The report said Sharon had submitted a long-term and a short-term plan to US officials.

One would lift the army blockade on areas where calm has been restored, while the second is a kind of "Marshall plan" spreading aid to the population of the occupied territories over several years, to be financed by the private sector worldwide, the radio added.

President Bush has also asked Congress to release $300 million for humanitarian aid to the Palestinians. However, in an editorial today the mass circulation Yediot Aharonotnewspaper said: "in fact, the present US administration has no real interest in the Israeli-Palestinian question.
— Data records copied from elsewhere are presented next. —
/-! ### The mills (R276, R309, R415 to R431) -/

/-- O32. MILL_ENQUEUE queues one item on the quad that the flow hash names, with the packet's epoch, template, row and history (R107,
R415, R416); with no such template, no quad ON or a full queue nothing is queued and SEQ will be 0 (R109, Table MIL-5). -/
def Obligations.MillEnqueueQueuesOneItem : Prop :=
  (∀ s id ecc p arg e, s.engineUp = true → s.eng.dispatched id 7 = some (p, arg, e) → p.noEval = true →
    Does (.millEnqueue id ecc) s fun _ => (e.setPkt p.id fun q => q.flag flBYPASS).advance p.id) ∧
  (∀ s id ecc p arg e, s.engineUp = true → s.eng.dispatched id 7 = some (p, arg, e) → p.noEval = false → p.firstEnq.isSome = true →
    (e.modelFor p).bind (·.sect 5 arg) = none → Does (.millEnqueue id ecc) s fun _ =>
      ((((e.setPkt p.id fun _ => p).count (Reg.MIL_CNT 6)).evt Fld.MIL_EVT_UNDEF_TEMPLATE).setPkt p.id fun q =>
        { q with seqLost := true }).advance p.id) ∧
  (∀ s id ecc p arg e m x e1 e2, s.engineUp = true → s.eng.dispatched id 7 = some (p, arg, e) → p.noEval = false →
    p.firstEnq.isSome = true → e.modelFor p = some m → m.sect 5 arg = some x → (e.setPkt p.id fun _ => p).earlierWaits p 7 1 = false →
    (e.setPkt p.id fun _ => p).takeRate 1 8 8 = some e1 → e1.steer true p.fhash = (none, e2) →
    Does (.millEnqueue id ecc) s fun _ =>
      ((e2.count (Reg.CLK_CNT 2)).setPkt p.id fun q => { q with seqLost := true }.flag flDOMAIN).advance p.id) ∧
  (∀ s id ecc p arg e m x e1 k e2, s.engineUp = true → s.eng.dispatched id 7 = some (p, arg, e) → p.noEval = false →
    p.firstEnq.isSome = true → e.modelFor p = some m → m.sect 5 arg = some x → (e.setPkt p.id fun _ => p).earlierWaits p 7 1 = false →
    (e.setPkt p.id fun _ => p).takeRate 1 8 8 = some e1 → e1.steer true p.fhash = (some k, e2) →
    e2.get Fld.MIL_CFG_QDEPTH ≤ (e2.milQ k).length →
    Does (.millEnqueue id ecc) s fun _ =>
      (((e2.count (Reg.MIL_CNT 2)).evt Fld.MIL_EVT_QFULL).setPkt p.id fun q =>
        { q with seqLost := true }.flag flJOIN_BUDGET).advance p.id) ∧
  (∀ s id ecc p arg e m x e1 k e2 hist n rd e3, s.engineUp = true → s.eng.dispatched id 7 = some (p, arg, e) → p.noEval = false →
    p.firstEnq.isSome = true → e.modelFor p = some m → m.sect 5 arg = some x → (e.setPkt p.id fun _ => p).earlierWaits p 7 1 = false →
    (e.setPkt p.id fun _ => p).takeRate 1 8 8 = some e1 → e1.steer true p.fhash = (some k, e2) →
    (e2.milQ k).length < e2.get Fld.MIL_CFG_QDEPTH → m.sect 3 (byteAt (sectBytes m.image x) 1 % 64) = none →
    (e2.count (Reg.ORC_CNT 8)).historyRead p ecc = (.got hist n rd, e3) →
    Runs (.millEnqueue id ecc) s fun t =>
      t.eng.milQ k = e3.milQ k ++
        [{ no := e3.mil.nextItem, pkt := p.id, epoch := m.epoch, tmpl := arg, row := List.replicate 256 0, hist := fitTo 512 hist,
           histLen := n, kScale := leAt ((p.shf.map (·.cur)).getD []) 72 4, vScale := leAt ((p.shf.map (·.cur)).getD []) 76 4,
           kZp := byteAt ((p.shf.map (·.cur)).getD []) 80, vZp := byteAt ((p.shf.map (·.cur)).getD []) 81 }] ∧
      t.eng.mil.nextItem = e3.mil.nextItem + 1 ∧ t.eng.mem = e3.mem ∧ ∀ j, j ≠ k → t.eng.milQ j = e3.milQ j) ∧
  (∀ (e : Engine) (p : Pkt) (ecc : Ecc), p.shf = none → e.historyRead p ecc = (.got [] 0 false, e)) ∧
  (∀ (e : Engine) (p : Pkt) (ecc : Ecc) (q : PShf) (x : Sheaf), p.shf = some q → q.present = true → q.genReset = false →
    histLen q.cur ≠ 0 → q.remote = false → e.sheaf q.key = some x → e.get Fld.SHF_LIMIT_HIST_MAX ≤ e.shf.histReads.length →
    e.historyRead p ecc = (.fallback, e))

/-- O33. Batches (R416, R418, R433): an idle mill takes the oldest item of its quad and those with its template and epoch, up to
BATCH_MAX; a completed batch is run item by item; an error in it joins nothing. Other work yields to packet items and resumes on its
mill (R420, R422). -/
def Obligations.MillsRunBatches : Prop :=
  (∀ s m it rest, s.engineUp = true → m < 32 → (s.eng.dom (8 + m / 8)).st = .on ∨ (s.eng.dom (8 + m / 8)).st = .draining →
    s.eng.milRun m = none → s.eng.milQ (m / 8) = it :: rest →
    Runs (.millBatchStart m) s fun t =>
      t.eng.milRun m = some (.batch (((it :: rest).filter fun x => x.tmpl == it.tmpl && x.epoch == it.epoch).take
        (s.eng.get Fld.MIL_CFG_BATCH_MAX))) ∧
      t.eng.rd (Reg.MIL_CNT 1) = satCount 48 (s.eng.rd (Reg.MIL_CNT 1)) 1 ∧ t.eng.mem = s.eng.mem ∧ t.eng.pkts = s.eng.pkts ∧
      ∀ j, j ≠ m / 8 → t.eng.milQ j = s.eng.milQ j) ∧
  (∀ s m, s.engineUp = true → 32 ≤ m ∨ (s.eng.milRun m).isSome = true ∨ s.eng.milQ (m / 8) = [] → exec (.millBatchStart m) s = .next s) ∧
  (∀ s m items, s.engineUp = true → s.eng.milRun m = some (.batch items) → s.eng.is Fld.ERR_INJECT_ARMED = false →
    Does (.millBatchComplete m .clean) s fun e => items.foldl Engine.itemDone ((e.setMilRun m none).busy (256 + m))) ∧
  (∀ s m items x, s.engineUp = true → s.eng.milRun m = some (.batch items) → s.eng.is Fld.ERR_INJECT_ARMED = false →
    x = .ue ∨ x = .residue → Does (.millBatchComplete m x) s fun e => ((e.setMilRun m none).busy (256 + m)).millError m x) ∧
  (∀ s m j, s.engineUp = true → m < 32 → s.eng.milRun m = some (.job j) → s.eng.milQ (m / 8) ≠ [] →
    ((quadMills (m / 8)).any fun x => (s.eng.milRun x).isNone) = false →
    Runs (.millYield m) s fun t => t.eng.milRun m = none ∧ t.eng.milHeld m = s.eng.milHeld m ++ [j] ∧
      t.eng.rd (Reg.MIL_CNT 4) = satCount 48 (s.eng.rd (Reg.MIL_CNT 4)) 1 ∧ t.eng.is Fld.MIL_EVT_YIELD = true ∧ t.eng.mem = s.eng.mem) ∧
  (∀ s m j, s.engineUp = true → s.eng.milRun m = none → s.eng.milQ (m / 8) = [] →
    (s.eng.milHeld m).find? (fun x => x.cls == 2) = some j → Runs (.millResume m) s fun t =>
      t.eng.milRun m = some (.job j) ∧ t.eng.milHeld m = (s.eng.milHeld m).filter (fun x => x.owner != j.owner) ∧ t.eng.mem = s.eng.mem) ∧
  (∀ s m j rest, s.engineUp = true → s.eng.milRun m = none → s.eng.milQ (m / 8) = [] → s.eng.fgWaits (m / 8) = false →
    (s.eng.milHeld m).find? (fun x => x.cls == 2) = none → s.eng.milHeld m = j :: rest → Runs (.millResume m) s fun t =>
      t.eng.milRun m = some (.job j))

/-- O34. JOIN (R276): it waits for every result or the deadline; SEQ is 1 only when the packet queued work and all of it joined in time;
a missed deadline sets JOIN_BUDGET. An item of a packet whose JOIN has passed it is late and counted. -/
def Obligations.JoinSetsSeq : Prop :=
  (∀ s id p arg e, s.engineUp = true → s.eng.dispatched id 8 = some (p, arg, e) →
    (p.items.all fun i => p.results.any fun r => r.item == i) = false → arg % 4096 ≠ 0 → e.time < p.joinDeadline (arg % 4096) →
    Does (.join id) s fun _ => e.wait p.id 1) ∧
  (∀ s id p arg e, s.engineUp = true → s.eng.dispatched id 8 = some (p, arg, e) →
    (p.items.all fun i => p.results.any fun r => r.item == i) = true ∨ arg % 4096 = 0 ∨ p.joinDeadline (arg % 4096) ≤ e.time →
    Does (.join id) s fun _ => e.joinEnd p (arg % 4096)) ∧
  (∀ s id p arg e, s.engineUp = true → s.eng.dispatched id 8 = some (p, arg, e) → entMode (e.entryOf p) ≠ 2 →
    (p.items.all fun i => p.results.any fun r => r.item == i) = true ∨ arg % 4096 = 0 ∨ p.joinDeadline (arg % 4096) ≤ e.time →
    Runs (.join id) s fun t => ∃ q, t.eng.pkt id = some q ∧
      q.seq = (!p.items.isEmpty && (p.items.all fun i => p.inTime (arg % 4096) i) && !p.seqLost) ∧
      bitOf q.flags flJOIN_BUDGET = (bitOf p.flags flJOIN_BUDGET || p.items.any fun i => !p.inTime (arg % 4096) i) ∧
      q.begun = none ∧ q.items = p.items ∧ t.eng.mem = s.eng.mem) ∧
  (∀ s id p, s.engineUp = true → s.eng.pkt id = some p → p.onPath = true → p.failed = false → entKind (s.eng.entryOf p) = 8 →
    p.begun.isSome = true → p.joinDeadline (entArg (s.eng.entryOf p) % 4096) ≤ s.eng.time →
    Does (.joinDeadline id) s fun e => e.joinEnd p (entArg (s.eng.entryOf p) % 4096)) ∧
  (∀ (e : Engine) (it : MilItem) (o : TmplOut), it.late = true → e.joinResult it o = e.count (Reg.CSC_CNT 7))

/-- O35. MIL_RUN and MIL_TEMPLATE (R420, R421, R428, R429): checked and placed on an idle mill of their quad at the first row, ended with
their status, RESULT and flags at the row that says so; a quad that is not ON is DOMAIN_OFF, a broken stage list BAD_DESC. -/
def Obligations.MillCommands : Prop :=
  (∀ s id h c d e1 k m, s.engineUp = true → s.eng.startable id 0x50 = some c →
    (s.eng.setCmd id fun c => { c with ph := .running }).cmdData c h = (some d, e1) → e1.quadFor (c.arg 32 1) = some (some k) →
    e1.jobCheck ⟨.cmd c.id, false, d, 0, 0, 0, c.arg 33 1 + 2, 0⟩ = none →
    e1.jobPlace ⟨.cmd c.id, false, d, 0, 0, 0, c.arg 33 1 + 2, k⟩ = some m →
    Does (.milRun id h false) s fun _ => e1.startJob ⟨.cmd c.id, false, d, 0, 0, 0, c.arg 33 1 + 2, k⟩ m) ∧
  (∀ s id h c d e1 k m, s.engineUp = true → s.eng.startable id 0x51 = some c →
    (s.eng.setCmd id fun c => { c with ph := .running }).cmdData c h = (some d, e1) → e1.quadFor 0xFF = some (some k) →
    e1.jobCheck ⟨.cmd c.id, true, d, c.arg 32 1, c.arg 33 1, c.dst, 2, 0⟩ = none →
    e1.jobPlace ⟨.cmd c.id, true, d, c.arg 32 1, c.arg 33 1, c.dst, 2, k⟩ = some m →
    Does (.milTemplate id h false) s fun _ => e1.startJob ⟨.cmd c.id, true, d, c.arg 32 1, c.arg 33 1, c.dst, 2, k⟩ m) ∧
  (∀ s id h c d e1, s.engineUp = true → s.eng.startable id 0x50 = some c →
    (s.eng.setCmd id fun c => { c with ph := .running }).cmdData c h = (some d, e1) → e1.quadFor (c.arg 32 1) = some none →
    e1.jobCheck ⟨.cmd c.id, false, d, 0, 0, 0, c.arg 33 1 + 2, 0⟩ = none →
    Does (.milRun id h false) s fun _ => (e1.traceCmd c 2 256 0).complete id 0x21 0 0 none 256) ∧
  (∀ s id h c d e1 k st res, s.engineUp = true → s.eng.startable id 0x50 = some c →
    (s.eng.setCmd id fun c => { c with ph := .running }).cmdData c h = (some d, e1) → e1.quadFor (c.arg 32 1) = some k →
    e1.jobCheck ⟨.cmd c.id, false, d, 0, 0, 0, c.arg 33 1 + 2, 0⟩ = some (st, res) →
    Does (.milRun id h false) s fun _ => (e1.traceCmd c 2 256 0).complete id st res 0 none 256) ∧
  (∀ s id h m j, s.engineUp = true → s.eng.startable id 0x50 = none → s.eng.mil.waiting = [] → s.eng.jobMill (.cmd id) = some m →
    s.eng.milRun m = some (.job j) → (((s.eng.setMilRun m none).busy (256 + m)).runJob j).out = none →
    Does (.milRun id h true) s fun e =>
      (((e.setMilRun m none).busy (256 + m)).runJob j).e.complete id (((e.setMilRun m none).busy (256 + m)).runJob j).status
        (((e.setMilRun m none).busy (256 + m)).runJob j).result (((e.setMilRun m none).busy (256 + m)).runJob j).flags none (256 + m)) ∧
  (∀ s id h m j b c, s.engineUp = true → s.eng.startable id 0x51 = none → s.eng.mil.waiting = [] → s.eng.jobMill (.cmd id) = some m →
    s.eng.milRun m = some (.job j) → (((s.eng.setMilRun m none).busy (256 + m)).runJob j).out = some b →
    (((s.eng.setMilRun m none).busy (256 + m)).runJob j).e.cmd id = some c →
    Does (.milTemplate id h true) s fun e =>
      ((((e.setMilRun m none).busy (256 + m)).runJob j).e.cmdWrite c b).complete id
        (((e.setMilRun m none).busy (256 + m)).runJob j).status (((e.setMilRun m none).busy (256 + m)).runJob j).result
        (((e.setMilRun m none).busy (256 + m)).runJob j).flags none (256 + m)) ∧
  (∀ s id h, s.engineUp = true → s.eng.startable id 0x50 = none → s.eng.mil.waiting = [] → exec (.milRun id h false) s = .next s)

/-! ### The sluice (R221, R222, R275, R551 to R569) -/

/-- O36. ENQUEUE_TX happens once for a packet (R275); on a tap port it only counts; with CUT 0 or a policed class it waits for GOOD
(R221, R532); a frame for a port that is down is discarded (R222). The policer is the two-rate three-colour marker of R553, its
buckets full when it is enabled; a queue admits by the limit of the frame's colour (R552). -/
def Obligations.FramesAreEnqueued : Prop :=
  (∀ s id p arg e, s.engineUp = true → s.eng.dispatched id 11 = some (p, arg, e) → p.txStep = true →
    Does (.enqueueTx id) s fun _ => (e.count (Reg.CSC_CNT 6)).advance p.id) ∧
  (∀ s id p arg e, s.engineUp = true → s.eng.dispatched id 11 = some (p, arg, e) → p.txStep = false → e.portMode p.port = 0 →
    Does (.enqueueTx id) s fun _ => ((e.count (Reg.CSC_CNT 5)).setPkt p.id fun q => { q with txStep := true }).advance p.id) ∧
  (∀ s id p arg e, s.engineUp = true → s.eng.dispatched id 11 = some (p, arg, e) → p.txStep = false → e.portMode p.port ≠ 0 →
    p.good = false → e.is (Fld.ITK_PORT_CFG_CUT p.port) = false ∨ e.is (Fld.SLC_POL_CFG_EN p.cls) = true →
    Does (.enqueueTx id) s fun _ => e.wait p.id 15) ∧
  (∀ s id p arg e, s.engineUp = true → s.eng.dispatched id 11 = some (p, arg, e) → p.txStep = false → e.portMode p.port ≠ 0 →
    p.good = true → Does (.enqueueTx id) s fun _ => ((e.enqueueTx p).setPkt p.id fun q => { q with txStep := true }).advance p.id) ∧
  (∀ (e : Engine) (p : Pkt), e.portLive (e.get (Fld.ITK_PORT_CFG_PAIR p.port)) = false →
    e.enqueueTx p = e.count (Reg.ITK_PCNT (e.get (Fld.ITK_PORT_CFG_PAIR p.port)) 14)) ∧
  (∀ (e : Engine) (p : Pkt) (t col : Nat), (e.txq t).depth + p.cells ≤ e.txLimit t col →
    ((e.txAdmit p t col).txq t).frames.length = (e.txq t).frames.length + 1) ∧
  (∀ (e : Engine) (p : Pkt) (t col : Nat), e.txLimit t col < (e.txq t).depth + p.cells →
    e.txAdmit p t col = (e.tally (Reg.SLC_TXQ_TALLY t 2)).count (Reg.SLC_CNT 3)) ∧
  (∀ (e : Engine) (c len : Nat), (e.police c 2 len).1 = 2) ∧
  (∀ (e : Engine) (c len col : Nat), e.get (Fld.SLC_POL_PBS_BYTES c) < len → (e.police c col len).1 = 2) ∧
  (∀ (e : Engine) (c len : Nat), len ≤ e.get (Fld.SLC_POL_CBS_BYTES c) → len ≤ e.get (Fld.SLC_POL_PBS_BYTES c) →
    ((e.polFill c).police c 0 len).1 = 0 ∧ ((e.polFill c).police c 1 len).1 = 1) ∧
  (∀ (e : Engine) (c len : Nat), e.get (Fld.SLC_POL_CBS_BYTES c) < len → len ≤ e.get (Fld.SLC_POL_PBS_BYTES c) →
    ((e.polFill c).police c 0 len).1 = 1)

/-- O37. Transmission (R558, R559, R565): an idle port starts the eligible head with the least distance, after heads far behind are
clamped; the frame ends its duration later; a frame is eligible only from its LAUNCH on, and the instant itself changes nothing
(R562, R564). -/
def Obligations.PortsTransmit : Prop :=
  (∀ s p frac ecc cell t f rest, s.engineUp = true → s.eng.present p = true → (s.eng.txp p).cur = none →
    (s.eng.txClamp p).txSelect p = some t → ((s.eng.txClamp p).txq t).frames = f :: rest →
    Does (.txFrameStart p frac ecc cell) s fun e => (e.txClamp p).txStart p t frac f ecc cell) ∧
  (∀ s p frac ecc cell, s.engineUp = true → s.eng.present p = false ∨ (s.eng.txp p).cur.isSome = true →
    exec (.txFrameStart p frac ecc cell) s = .next s) ∧
  (∀ s p c n, s.engineUp = true → (s.eng.txp p).cur = some c → s.eng.frameLen c.fr.src = some n →
    c.startAt + s.eng.txDuration p n ≤ s.eng.cyc → Does (.txFrameEnd p) s fun e => e.txDone p c) ∧
  (∀ s p c n, s.engineUp = true → (s.eng.txp p).cur = some c → s.eng.frameLen c.fr.src = some n →
    s.eng.cyc < c.startAt + s.eng.txDuration p n → exec (.txFrameEnd p) s = .next s) ∧
  (∀ s t, s.engineUp = true → exec (.launchTimeReached t) s = .next s) ∧
  (∀ s p, s.engineUp = true → exec (.gateEntryChange p) s = .next s) ∧
  (∀ (e : Engine) (t : Nat) (f : TxFrame) (rest : List TxFrame), (e.txq t).frames = f :: rest → e.time < f.launch →
    e.txEligible t = false) ∧
  (∀ (e : Engine) (p t : Nat), e.txSelect p = some t → t ∈ e.portQueues p ∧ e.txEligible t = true) ∧
  (∀ (e : Engine) (p t u : Nat), e.txSelect p = some t → u ∈ e.portQueues p → e.txEligible u = true →
    tagDist (e.get (Fld.SLC_TXQ_TAG_F t)) (e.txp p).v ≤ tagDist (e.get (Fld.SLC_TXQ_TAG_F u)) (e.txp p).v)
What concerns it, is the effect of this question on its conflict with Iraq."

Yediotsaid Washington had never envisaged giving Sharon Arafat's head on a plate. "Bush's priority is to obtain support for the next phase (of his 'war on terror') when he will hit Iraq," it said.

According to Haaretz, the US administration has given Israel the nod to strike back at Iraq if President Saddam Hussein's regime attacks it during a possible US operation against Baghdad.

In addition, a joint US-Israeli defence group will be reactivated in March, the newspaper said.

Haaretz said last week that Israeli and US troops had practised anti-missile defence in anticipation of a possible Iraqi strike.